Instructions for the task:
Filter the entries down to the lines containing "unfold", and copy those lines.

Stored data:
theorem keeps_State_sdoUpload (a1 : State) (a2 : Bytes) (h1 : Keeps S z a1) (w : Sub [.objs, .sessions, .irq, .jour,
    .rates, .canOpen, .fld] S) : Keeps S z (State.sdoUpload a1 a2) := by
  unfold State.sdoUpload
  extract_lets +onlyGivenNames y1
  clear_value y1
  extract_lets +onlyGivenNames y2
  clear_value y2
  split
  extract_lets +onlyGivenNames y3
  clear_value y3
  refine keeps_ite ?_ ?_
  · apply keeps_State_sdoOut (w := w.of)
    refine keeps_pair (by assumption) ?_
    apply keeps_State_sdoRead (w := w.of)
    apply keeps_State_sdoClose (w := w.of)
    assumption
  · apply keeps_State_sdoOut (w := w.of)
    apply keeps_State_updSdo (w := w.of)
    refine keeps_pair (by assumption) ?_
    apply keeps_State_sdoRead (w := w.of)
    apply keeps_State_sdoClose (w := w.of)
    assumption

theorem keeps_State_sdoNext (a1 : State) (a2 : Bytes) (h1 : Keeps S z a1) (w : Sub [.objs, .irq, .jour, .rates,
    .canOpen, .fld] S) : Keeps S z (State.sdoNext a1 a2) := by
  unfold State.sdoNext
  extract_lets +onlyGivenNames y1
  clear_value y1
  refine keeps_ite ?_ ?_
  · apply keeps_State_sdoFault (w := w.of)
    assumption
  · refine keeps_ite ?_ ?_
    · apply keeps_State_sdoFault (w := w.of)
      assumption
    · extract_lets +onlyGivenNames y2
      clear_value y2
      extract_lets +onlyGivenNames y3
      clear_value y3
      extract_lets +onlyGivenNames y4
      have k4 : Keeps S z y4 := by
        unfold y4
        refine keeps_ite ?_ ?_
        · apply keeps_State_sdoClose (w := w.of)
          assumption
        · apply keeps_State_updSdo (w := w.of)
          assumption
      clear_value y4
      apply keeps_State_sdoOut (w := w.of)
      assumption

theorem keeps_State_sdoBlockDownload (a1 : State) (a2 : Bytes) (h1 : Keeps S z a1) (w : Sub [.objs, .irq, .jour,
    .rates, .canOpen, .fld] S) : Keeps S z (State.sdoBlockDownload a1 a2) := by
  unfold State.sdoBlockDownload
  extract_lets +onlyGivenNames y1
  clear_value y1
  extract_lets +onlyGivenNames y2
  clear_value y2
  extract_lets +onlyGivenNames y3
  clear_value y3
  extract_lets +onlyGivenNames y4
  clear_value y4
  apply keeps_State_sdoOut (w := w.of)
  apply keeps_State_updSdo (w := w.of)
  assumption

The completed task:
  unfold State.sdoUpload
  unfold State.sdoNext
        unfold y4
  unfold State.sdoBlockDownload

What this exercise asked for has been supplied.